A collision between the physical act of painting and the simulation of the physical act of painting.

In each instance, a pictorial strategy or “effect” drawn from the history of painting is input into a computer, simulated through digital tools (where it gains its own currency as part of digital culture) and, then, re-output as paintings which were automatically “painted” by a digital printer.

On Ry David Bradley’s Painted, Etc. blog, Ito is quoted as calling the works in this series not paintings, but “painting objects.”

He writes:

…these “painting objects” were simulating hand made things, but also referencing modes which have been typically associated with the reproductions of paintings. The whole premise of the body of work was approaching painting as “found”, so I selected jpegs that referenced genres/history of painting (sorta based on wikipedia).
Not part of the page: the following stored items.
/-- Records whose slot-close event lies at least 1 ms before this one reach the lanes. -/
def State.presentRecord (s : State) (k at' : Nat) : State :=
  let x := s.tracker k
  let due := x.coming.filter (fun r => decide (r.2 + 1000000 ≤ at'))
  match due.getLast? with
  | some r => s.putTracker k { x with record := r.1, fresh := true, coming := x.coming.filter (fun r => decide (at' < r.2 + 1000000)) }
  | none => if x.fresh then s.putTracker k { x with fresh := false } else s

/-- Sums cleared. -/
def ShapeJob.cleared (j : ShapeJob) : ShapeJob :=
  { j with phi := 0, ref := {}, members := (List.range (jeMembers j.entry)).map (fun _ => {}), first := true }

/-- The jobs on a tracker whose reference slot is FREE have no sums (R227). -/
def State.clearJobs (s : State) (k : Nat) : State :=
  let x := s.tracker k
  s.setOsc { s.osc with jobs := s.osc.jobs.map (fun j =>
    if jeTracker j.2.entry = k ∧ j.2.gen.isSome ∧ !(x.modes.getD (jeMode j.2.entry) {}).live then (j.1, { j.2.cleared with gen := none }) else j) }

/-- Every mode slot free, each with its generation. -/
def OscTracker.freed (x : OscTracker) : List OscMode := x.modes.map (fun m => { live := false, gen := m.gen })

/-- A tracker goes STALE at an instant of MONO (R216). -/
def State.stale (s : State) (k at' : Nat) : State :=
  let x := s.tracker k
  let s := s.putTracker k { x with st := 3, window := [], sinceHop := 0, modes := x.freed }
  let s := (s.clearJobs k).count R.OSC_STALE
  ((s.event E.OSC_TRACKER_STALE k (leBytes 2 k ++ leBytes 1 x.reason)).raise I.OSC_STALE).formRecord k at'

/-- Has the run of absent samples passed `OSC_GAP_MAX`? -/
def State.gapPassed (s : State) (x : OscTracker) : Bool :=
  x.gap != 0 && decide (((s.fld F.OSC_GAP_MAX_MS : Nat) : Rat) / 1000 < ((x.gap : Nat) : Rat) * s.oscT x.entry)

/-! Checkpoints (R225). -/

/-- The upper triangle of a covariance. -/
def upper (a : List (List Rat)) : List Rat := (List.range 4).flatMap (fun i => ((List.range 4).drop i).map (fun j => matAt a i j))

/-- A covariance from its upper triangle. -/
def lower (l : List Rat) : List (List Rat) :=
  let idx (i j : Nat) : Nat := if i ≤ j then i * 4 - i * (i - 1) / 2 + (j - i) else j * 4 - j * (j - 1) / 2 + (i - j)
  (List.range 4).map (fun i => (List.range 4).map (fun j => l.getD (idx i j) 0))

/-- A tracker's 256 bytes (log 26): number, LIVE slots, V, generations, CRC-32C of its entry, the four slots, DRAFT_ID, GRID. -/
def State.ckptBytes (s : State) (k : Nat) (x : OscTracker) : List Byte :=
  leBytes 2 k ++ leBytes 2 (bitsOf 4 (fun i => (x.modes.getD i {}).live)) ++ leBytes 4 (Fp.ofRat32 x.noise) ++
    x.modes.flatMap (fun m => leBytes 1 m.gen) ++ leBytes 4 (crc32c ones32 x.entry) ++
    x.modes.flatMap (fun m => ([m.p, m.q, m.sigma, m.omega] ++ upper m.cov).flatMap (fun q => leBytes 4 (Fp.ofRat32 q))) ++
    leBytes 8 s.draftId ++ leBytes 8 s.bases.grid

/-- The checkpoint set: every TRACKING tracker. -/
def State.ckptSet (s : State) : List (List Byte) := (s.osc.trackers.filter (fun x => x.2.st == 2)).map (fun x => s.ckptBytes x.1 x.2)

/-- Place of a tracker's checkpoint in the Archive (log 26). -/
def ckptAddr (k : Nat) : Nat := 125 * 2 ^ 20 + 256 * k

/-- A tracker takes the slots of a checkpoint. -/
def OscTracker.adopt (x : OscTracker) (b : List Byte) : OscTracker :=
  let v (o : Nat) : Rat := Fp.toRat32 (leAt b o 4)
  let n := teModes x.entry
  let slot (i : Nat) : OscMode :=
    let o := 16 + 56 * i
    { live := bit (leAt b 2 2) i && decide (i < n), gen := leAt b (8 + i) 1, p := v o, q := v (o + 4), sigma := v (o + 8), omega := v (o + 12)
      cov := lower ((List.range 10).map (fun j => v (o + 16 + 4 * j))) }
  { x with noise := v 4, modes := (List.range 4).map slot }.running

/-- A checkpoint of the partner that a tracker may take. -/
def State.partnerCkpt (s : State) (k : Nat) : Option (List Byte) :=
  if s.isSet F.OSC_CTRL_SEED_PARTNER && !s.holds then smFind s.pair.mirror.ckpt k else none

/-- The Archive's checkpoint, under the four conditions of R225. -/
def State.archiveCkpt (s : State) (k : Nat) (e : List Byte) : Option (List Byte) :=
  let b := memRead 0xFF s.archive (ckptAddr k) 256
  if s.isSet F.OSC_CTRL_SEED_ARCHIVE && leAt b 0 2 == k && leAt b 240 8 == s.draftId && leAt b 12 4 == crc32c ones32 e &&
      decide (s.bases.grid < leAt b 248 8 + 3600000000000) && s.isSet F.TIME_STATUS_EVER_LOCKED then some b else none

/-- CKPT_SEEDED: source 0 Archive, 1 partner; how many trackers. -/
def State.recordSeeding (s : State) (source n : Nat) : State :=
  if n = 0 then s else s.event E.OSC_CKPT_SEEDED noSource (leBytes 1 source ++ leBytes 4 n)

/-- A partner's checkpoint seeds every FILLING tracker that waits for one (R225, R306). -/
def State.seedFromPartner (s : State) : State :=
  let ks := (s.osc.trackers.filter (fun x => x.2.st == 1 && (s.partnerCkpt x.1).isSome)).map (·.1)
  let s := ks.foldl (fun s k => match s.partnerCkpt k with
    | some b => s.putTracker k { (s.tracker k).adopt b with begun := true }
    | none => s) s
  (s.recordSeeding 1 ks.length).showOsc

/-- A checkpoint set is written: the earlier one goes with it. -/
def State.writeCkpt (s : State) : State :=
  let set := s.ckptSet
  let s := s.setArchive (memClear s.archive (125 * 2 ^ 20) (2 ^ 20))
  let s := set.foldl (fun s b => s.setArchive (memStore 0xFF s.archive (ckptAddr (leAt b 0 2)) b)) s
  (s.setOsc { s.osc with archAt := some s.bases.mono }).raise I.OSC_CKPT_DONE

/-! Tracker samples (R214, R216, R222). -/

/-- The first sample of a FILLING tracker takes a checkpoint, the partner's before the Archive's (R230). The answer is the source,
where one was taken. -/
def State.seedFirst (s : State) (k : Nat) : State × Option Nat :=
  let x := s.tracker k
  if x.begun then (s, none)
  else
    let s := s.putTracker k { x with begun := true }
    match s.partnerCkpt k with
    | some b => (s.putTracker k ((s.tracker k).adopt b), some 1)
    | none =>
      match s.archiveCkpt k x.entry with
      | some b => (s.putTracker k ((s.tracker k).adopt b), some 0)
      | none => (s, none)

/-- Bytes that a window of n samples takes in the Stacks (R210). -/
def windowBytes (n : Nat) : Nat := 4096 * ((4 * n + 4095) / 4096)

/-- Where a tracker's window stands (R39, R210): the windows of the section in force fill the tracker-window region in tracker order,
each a ring indexed by the sample's number modulo N_W (log 45). -/
def State.windowPlace (s : State) (k : Nat) : Nat :=
  (oscTrackers (s.cfg secOsc)).foldl (fun a e => if e.1 < k then a + windowBytes (s.oscNw e.2) else a) (s.regionStart 9)

/-- The newest sample goes to the Stacks; the whole window where its place changed. -/
def State.storeSample (s : State) (k c : Nat) : State :=
  let x := s.tracker k
  let p := s.windowPlace k
  let w := x.window.reverse.zipIdx
  ((if x.place = p then w.take 1 else w).foldl (fun (s : State) y =>
    s.stkStore (p + 4 * ((c / s.oscM x.entry - y.2) % s.oscNw x.entry)) (leBytes 4 (Fp.ofRat32 y.1.1))) s).putTracker k { x with place := p }

/-- A sample enters the window; the oldest leaves beyond N_W. -/
def OscTracker.push (x : OscTracker) (nw : Nat) (y : Rat) (valid : Bool) : OscTracker :=
  let w := x.window ++ [(y, valid)]
  { x with window := w.drop (w.length - nw), sinceHop := x.sinceHop + 1 }

/-- A tracker seeds itself from the first source that has a checkpoint for it (R230), recorded. -/
def State.seedTracker (s : State) (k : Nat) : State :=
  let r := s.seedFirst k
  match r.2 with
  | some src => r.1.recordSeeding src 1
  | none => r.1

/-- A tracker's modes are predicted to the sample and, with a value, updated by it (R214, R216). A prediction that is not finite leaves the
place of an absent sample open. -/
def State.trackerTake (s : State) (k rate tag : Nat) (e : List Byte) (y : OscSample) : State :=
  let x := s.tracker k
  let T := s.oscT e
  let nw := s.oscNw e
  let V := x.noise
  let q (r : Nat) : Rat := Fp.toRat32 (s.regN r)
  let ms := x.modes.map (fun m => if m.live then m.predict T V (q R.OSC_QN_AMP) (q R.OSC_QN_SIGMA) (q R.OSC_QN_OMEGA) else m)
  let sum := ms.foldl (fun a m => if m.live then a + m.p else a) 0
  let dt : Rat := (((slotInstant rate tag : Int) - x.trend.2.2 : Int) : Rat) / (1000000000 : Nat)
  match y.value with
  | some v =>
    let raw := Fp.toRat32 v
    let err := raw - (x.trend.1 + x.trend.2.1 * dt) - sum
    let x := ({ x with modes := ms, gap := 0, bad := false } : OscTracker).push nw raw true
    let fr := x.fraction nw
    let ms := x.modes.map (fun (m : OscMode) => if m.live then (m.update err V (teLo e) (teHi e) (teBin e)).formed V fr else m)
    s.putTracker k { x with modes := ms, tag := tag, orQ := x.orQ ||| y.quality }
  | none =>
    let held := Fp.ofRat32 sum
    let s := if Fp.finite32 held then s else s.draw
    let held := if Fp.finite32 held then held else s.free32
    let x := ({ x with modes := ms, gap := x.gap + 1, bad := y.bad, reason := (s.probe (teProbe e)).reason } : OscTracker).push nw
      (Fp.toRat32 held) false
    s.putTracker k { x with tag := tag, orQ := x.orQ ||| y.quality }

/-- A tracker that took a sample: stale past its gap, else a hop where one is due and its record. -/
def State.trackerRun (s : State) (k l c at' : Nat) (e : List Byte) : State :=
  if s.gapPassed (s.tracker k) then s.stale k at'
  else
    let hop := decide (s.oscHop e ≤ (s.tracker k).sinceHop)
    let s := if hop then s.oscHopAt k l c else s
    let s := (s.putTracker k (s.tracker k).running).formRecord k at'
    if hop then s.putTracker k { s.tracker k with orQ := 0 } else s

/-- A tracker restarts in FILLING (R216, R223, R230): its window and estimators are gone, its generations stay, and the lanes keep the
record they have. -/
def OscTracker.restarted (x : OscTracker) (entry : List Byte) : OscTracker :=
  { entry := entry, st := 1, first := x.first, last := x.last, modes := x.freed, tag := x.tag, reason := x.reason, record := x.record
    fresh := x.fresh, coming := x.coming, place := x.place }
The work is very involved in painting history and an awareness of that history, but I also believe the jpegs I selected reflect on other issues that are not so specific to this history, and are more specific to Internet culture.

*********

With that mind, the kick of the paintings is similar whether one views them in person or on the Web.

In both cases, what one views is a painting straddling each of those two worlds.

Thursday, June 10th, 2010

Parker Ito asked orderartwork.com, a Chinese company which makes oil paintings on-demand, to create a series of paintings based on a single image which would be broadly familiar to Internet users—a stock photo depicting a smiling, blonde female wearing a backpack which (amongst its other usages) a “parked domain” company called Demand Media employs to catch the eye of Web surfers who accidentally click to the sites it owns.
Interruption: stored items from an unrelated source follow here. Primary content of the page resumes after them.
/-- A new section takes over (R244): a tie that joins the same areas keeps its state, its counters restart; any other is COHERENT; a
check whose point is changed or disabled ends. -/
def State.isleSwitch (s : State) (b : List Byte) : State :=
  let old := s.isle.body
  let keep := (isTies b).filterMap (fun e =>
    match findTie old (tiNumber e) with
    | some o =>
      let x := s.tie (tiNumber e)
      if tiA o = tiA e ∧ tiB o = tiB e then some (tiNumber e, { x with c := 0, r := 0 })
      else if tiA o = tiB e ∧ tiB o = tiA e then some (tiNumber e, { x with c := 0, r := 0, df := -x.df, angles := x.angles.map (fun h => (h.1, -h.2)) })
      else none
    | none => none)
  let changed := match s.isle.sc with
    | some c => findPoint old c.point != findPoint b c.point
    | none => false
  let s := s.setIsle { s.isle with body := b, ties := keep, areas := s.isle.areas.filter (fun a => (isAreas b).any (fun e => arNumber e == a.1)) }
  if changed then s.endCheck 4 else s

/-- G and the groups after the ties of a slot, with the ISLANDS condition. -/
def State.isleGroups (s : State) (b : List Byte) (tag : Nat) : State :=
  let areas := ((isAreas b).filter arEnabled).map arNumber
  let ties := ((isTies b).filter (fun e => tiFlag e 0 && !(s.tie (tiNumber e)).split)).map (fun e => (tiA e, tiB e))
  let g := groupAreas areas ties
  let was := s.isle.g
  let n := max 1 (countGroups g)
  let s := s.setIsle { s.isle with groups := g, g := n }
  let s := s.checkEnds b
  let inst := s.instant (isLattice b) tag
  if was ≤ 1 ∧ 1 < n then
    let s := (s.setIsle { s.isle with declared := inst }).count R.ISLE_DECLARATIONS
    ((s.event E.ISLE_ISLAND_DECLARED (s.groupOf (isHome b)) (leBytes 8 tag ++ leBytes 4 n ++ leBytes 1 (s.groupOf (isHome b)))).raise I.ISLE_ISLAND_DECLARED).condition 0 true
  else if 1 < was ∧ n ≤ 1 then
    ((s.event E.ISLE_ISLAND_CLEARED noSource (leBytes 8 tag ++ leBytes 4 ((inst - s.isle.declared) / 1000000000))).raise I.ISLE_ISLAND_CLEARED).condition 0 false
  else s

/-- ISLE takes a slot of the island lattice (R235 to R247). -/
def State.isleSlot (s : State) (l tag : Nat) (checks : Checks) : State :=
  let b := s.cfgAt secIsle (s.instant l tag)
  if b.isEmpty ∨ isLattice b ≠ l then s
  else
    let s := if s.isle.body = b then s else s.isleSwitch b
    let n := slotNumber (s.rate l) tag
    let gap := match s.isle.last with | some m => decide (m + 1 < n) | none => false
    let s := (s.setIsle { s.isle with last := some n }).count R.ISLE_SLOTS
    let s := ((isAreas b).filter arEnabled).foldl (fun s e => s.aggregate b l tag e checks) s
    let vals := s.isleReads l tag (isleThreads b) checks
    let loc := if (isTies b).any (fun e => tiFlag e 0 && tiFlag e 3) then vals.1.localFreq b l tag checks else (vals.1, none)
    let r := ((isTies b).filter (fun e => tiFlag e 0)).foldl (fun (a : State × Bool) e =>
      let x := a.1.tieSlot b l tag gap vals.2 loc.2 e
      (x.1, a.2 || x.2)) (loc.1, false)
    let s := if r.2 then r.1.count R.ISLE_CONFIRM_UNAVAIL else r.1
    let s := s.isleGroups b tag
    let s := s.checkSlot b vals.2
    let s := s.autoStart b vals.2
    s.showIsle b

end Sys2Proof.Machine
end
The resulting work–The Most Infamous Girl in the History of the Internet–exists as both these made-to-order paintings as well as a heavily re-blogged Web meme.
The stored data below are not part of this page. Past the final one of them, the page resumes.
-- ==== Sys2Proof/Machine/DeriveOps.lean ====
section
/-!
DEFINITION. Sys2Proof/Machine/DeriveOps.lean: derived threads (R196 to R199).
-/

namespace Sys2Proof.Machine

/-- The derived-thread entries of a DERIVE body, in TID order (R197). -/
def dvEntries (b : List Byte) : List (List Byte) := (List.range (b.length / 64)).map (fun i => slice b (64 * i) 64)
def dvTid (e : List Byte) : Nat := leAt e 0 4 % 2 ^ 17
def dvOp (e : List Byte) : Nat := leAt e 4 1
/-- TID and PART of the inputs. -/
def dvInputs (e : List Byte) : List (Nat × Nat) :=
  (List.range (min 8 (leAt e 5 1))).map (fun i => let w := leAt e (8 + 4 * i) 4; (w % 2 ^ 17, bits w 18 17))
def dvConst (e : List Byte) (i : Nat) : Rat := Fp.toRat32 (leAt e (0x28 + 4 * i) 4)

/-- A phasor word as a complex number. -/
def phasorOf (w : Nat) : Rat × Rat :=
  let t := Fp.turnsOf (w % 2 ^ 32)
  let m := Fp.toRat32 (w / 2 ^ 32)
  (Fp.r64 (m * Fp.cosT t), Fp.r64 (m * Fp.sinT t))

/-- A phasor word of a complex number: magnitude binary32 in bits 63:32, angle in bits 31:0. -/
def phasorWord (z : Rat × Rat) : Nat := 2 ^ 32 * (Fp.ofRat32 (Fp.r64 (Fp.sqrtRat (Fp.r64 (cnorm z))))) + Fp.toTurn (Fp.atan2T z.2 z.1)

def cadd (a b : Rat × Rat) : Rat × Rat := (a.1 + b.1, a.2 + b.2)
def cthird (a : Rat × Rat) : Rat × Rat := (a.1 / 3, a.2 / 3)

/-- e^{j2π/3} and its square. -/
def rotA : Rat × Rat := (-1 / 2, Fp.sqrtRat 3 / 2)
def rotA2 : Rat × Rat := (-1 / 2, -(Fp.sqrtRat 3 / 2))

/-- A word of two binary32 values, and whether each is finite. -/
def twoWords (hi lo : Nat) : Nat × Bool := (2 ^ 32 * hi + lo, Fp.finite32 hi && Fp.finite32 lo)

/-- The half-turn wrap of a difference of angles in 2⁻³² turn, in turns. -/
def wrapTurns (a b : Nat) : Rat := ((signed 32 (unsigned 32 ((a : Int) - b)) : Int) : Rat) / (2 ^ 32 : Nat)

/-- x − round(x), from −½ up to ½. -/
def wrapRat (x : Rat) : Rat := let y := x + 1 / 2; x - (y.floor : Rat)

/-- A LINEAR input. -/
def linearPart (part w : Nat) : Rat :=
  if part = 0 then Fp.toRat32 (w / 2 ^ 32) else if part = 1 then Fp.toRat32 (w % 2 ^ 32)
  else if part = 2 then (phasorOf w).1 else (phasorOf w).2

/-- The result of an operation (R198) and whether it is finite. `prev`: Δ of the slot before, where present. -/
def derive (e : List Byte) (ins : List Nat) (prev : Option Nat) (rate : Nat) : Nat × Bool :=
  let w (i : Nat) : Nat := ins.getD i 0
  let z (i : Nat) : Rat × Rat := phasorOf (w i)
  let ph (v : Rat × Rat) : Nat × Bool := let x := phasorWord v; (x, Fp.finite32 (x / 2 ^ 32))
  let pq (p : Rat × Rat) : Nat × Bool := twoWords (Fp.ofRat32 (Fp.r64 p.1)) (Fp.ofRat32 (Fp.r64 p.2))
  match dvOp e with
  | 0 => ph (cthird (cadd (z 0) (cadd (cmul rotA (z 1)) (cmul rotA2 (z 2)))))
  | 1 => ph (cthird (cadd (z 0) (cadd (cmul rotA2 (z 1)) (cmul rotA (z 2)))))
  | 2 => ph (cthird (cadd (z 0) (cadd (z 1) (z 2))))
  | 3 => pq (phasePower (w 0) (w 1))
  | 4 => pq (cadd (phasePower (w 0) (w 3)) (cadd (phasePower (w 1) (w 4)) (phasePower (w 2) (w 5))))
  | 5 => let p := phasePower (w 0) (w 1); pq (3 * p.1, 3 * p.2)
  | 6 =>
    let d := Fp.ofRat32 (wrapTurns (w 0 % 2 ^ 32) (w 1 % 2 ^ 32))
    let lo := match prev with
      | some p => Fp.ofRat32 (wrapRat (Fp.toRat32 d - Fp.toRat32 p) * ((rate : Nat) : Rat))
      | none => Fp.nan32
    (2 ^ 32 * d + lo, Fp.finite32 d)
  | 7 => twoWords (Fp.sub32 (w 0 / 2 ^ 32) (w 1 / 2 ^ 32)) (Fp.sub32 (w 0 % 2 ^ 32) (w 1 % 2 ^ 32))
  | _ =>
    let sum := ((dvInputs e).zipIdx).foldl (fun a i => a + dvConst e (i.2 + 1) * linearPart i.1.2 (w i.2)) (dvConst e 0)
    let x := Fp.ofRat32 (Fp.r64 sum)
    (2 ^ 32 * x, Fp.finite32 x)

/-- Are the binary32 parts of the inputs that the operation uses finite? -/
def dvFinite (e : List Byte) (ins : List Nat) : Bool :=
  ((dvInputs e).zip ins).all (fun i =>
    if dvOp e = 6 then true
    else if dvOp e = 7 then Fp.finite32 (i.2 / 2 ^ 32) && Fp.finite32 (i.2 % 2 ^ 32)
    else if dvOp e = 8 ∧ i.1.2 = 1 then Fp.finite32 (i.2 % 2 ^ 32)
    else Fp.finite32 (i.2 / 2 ^ 32))

/-- A derived thread's item reaches the Loom (R196): checked and written as R182 says, and present in its slot. `fails` of its two readings
fail their check; after two, the thread is settled as absent. -/
def State.writeDerived (s : State) (l tag tid word q fails : Nat) : State :=
  match (s.lat l).slot tag with
  | none => s
  | some x =>
    let i := mkItem tid word q tag
    let bad := checkCode i.word i.quality i.tid i.time != i.code
    let c := s.checkedRead (if bad then 2 else fails) 6 pdLoom R.LOOM_CHECK_RETRY R.LOOM_CHECK_FAIL E.LOOM_CHECK_RETRY E.LOOM_CHECK_FAIL
      i.tid I.LOOM_CHECK_FAIL (leBytes 3 i.tid ++ leBytes 8 i.time)
    let s := c.1
    if x.present.contains tid then s.count R.LOOM_DUP_WRITE
    else if c.2 then
      let s := (s.storeValue l x tid i.word i.quality).modSlot l tag (fun y => { y with present := y.present ++ [tid], onTime := y.onTime + 1 })
      s.count R.LOOM_WRITES
    else
      (s.storeValue l x tid absentWord (setBit (qAbsentFor rFault) qCheckFail)).modSlot l tag (fun y =>
        { y with failed := y.failed ++ [tid], absent := y.absent + 1 })

/-- One derived thread of a slot; without PD_ANA it is absent with FAULT (R281). `checks` names an input by its TID, and the write of the
thread itself by 2¹⁷ + its TID. -/
def State.deriveThread (s : State) (l tag : Nat) (e : List Byte) (checks : Checks) : State :=
  let tid := dvTid e
  let wf := checks.fails 6 (2 ^ 17 + tid)
  if s.domain pdAna ≠ 0 then s.writeDerived l tag tid absentWord (qAbsentFor rFault) wf
  else
    let r := (dvInputs e).foldl (fun (a : State × List (Nat × Nat) × Bool) i =>
      let v := a.1.anaSlot l tag i.1
      let f := checks.fails 6 i.1
      let c := a.1.checkedRead f 6 pdAna R.LOOM_CHECK_RETRY R.LOOM_CHECK_FAIL E.LOOM_CHECK_RETRY E.LOOM_CHECK_FAIL i.1
        I.LOOM_CHECK_FAIL (leBytes 3 i.1 ++ leBytes 8 tag)
      (c.1, a.2.1 ++ [v], a.2.2 && c.2)) (s, [], true)
    let s := r.1
    let ins := r.2.1
    if !r.2.2 then s.writeDerived l tag tid absentWord (setBit (qAbsentFor rFault) qCheckFail) wf
    else
      match ins.find? (fun v => bit v.2 qAbsent) with
      | some v => s.writeDerived l tag tid absentWord (qAbsentFor (qReason v.2)) wf
      | none =>
        let q := setBit (ins.foldl (fun a v => a ||| (v.2 &&& 0x2EC)) 0) qValid
        let p := s.lastContent l tag tid
        let x := derive e (ins.map (·.1)) (if bit p.2 qValid then some (p.1 / 2 ^ 32) else none) (s.rate l)
        if x.2 && dvFinite e (ins.map (·.1)) then s.writeDerived l tag tid x.1 q wf
        else s.writeDerived l tag tid absentWord (notFinite q) wf

/-- The derived threads of a slot, in increasing TID order (R196). -/
def State.deriveSlot (s : State) (l tag : Nat) (checks : Checks) : State :=
  let inst := s.instant l tag
  let shed := (((s.lat l).slot tag).map (·.shed)).getD []
  let es := (dvEntries (s.cfgAt secDerive inst)).filter (fun e =>
    let c := s.catAt inst (dvTid e)
    catEmit c && catOrigin c == 3 && catLattice c == l)
  let s := es.foldl (fun s e =>
    if shed.contains (catSet (s.catAt inst (dvTid e))) then
      (match (s.lat l).slot tag with
        | some x => (s.storeValue l x (dvTid e) absentWord (qAbsentFor rNotArrived)).modSlot l tag (fun y => { y with absent := y.absent + 1 })
        | none => s)
    else s.deriveThread l tag e checks) s
  if es.isEmpty then s else s.writeHeader l tag

end Sys2Proof.Machine
end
In regard to the paintings, they might be considered in relation to Warhol’s Marilyn series of silkscreened paintings.

Both Marilyn Monroe and “the parked domain girl” are icons of emptiness.

Monroe was  a blank slate for sexual desire, the parked domain girl is a symbol of sites without content.

Furthermore, both painting series automate the painting proces which, then, further amplifies the sense of an emptying-out of content.

And, finally, in both cases the artists are each interested in depicting the process of their own making as much as they’re interested in depicting the icon being processed.

For example, one views Warhol’s rough usage of the silkscreen technology as much as a legible image of Monroe, and one views the hands of the different painters Ito employs to create the painted images as much as a single painting of the parked domain girl.

However, at this level–the level of a process being depicted—Ito’s series takes a departure from Warhol’s own that allows it to exist as an intriguing version on pop art rather than an imitation of it.

What fascinated Warhol was the way that “real life” stars like Monroe developed a life of their own in the sphere of reproducible images.

Ito, though, picks up on the fact that an icon like the “parked domain girl” is not even based on a “real life” star—she’s an icon who short-circuits the previous paradigm of stardom.

In the wake of the Internet, pop culture is something consumed and lived amongst; there is no need for pop to reference a real world as the real world is to a great extent pop.

A model posed for the photograph, yes, but that model is anonymous; the parked domain girl’s identity is entirely native to the sphere of pop representation on the Web.

By hiring a company to create hand-made oil paintings of the parked domain girl, Ito brings her into the realm of “real life” for the first time.

His work is thus meaningful not for depicting the automated painting of a “real” icon, but for depicting the outsourced hand-painting of a “fake” icon and, in so doing, bringing Warhol’s joke full circle.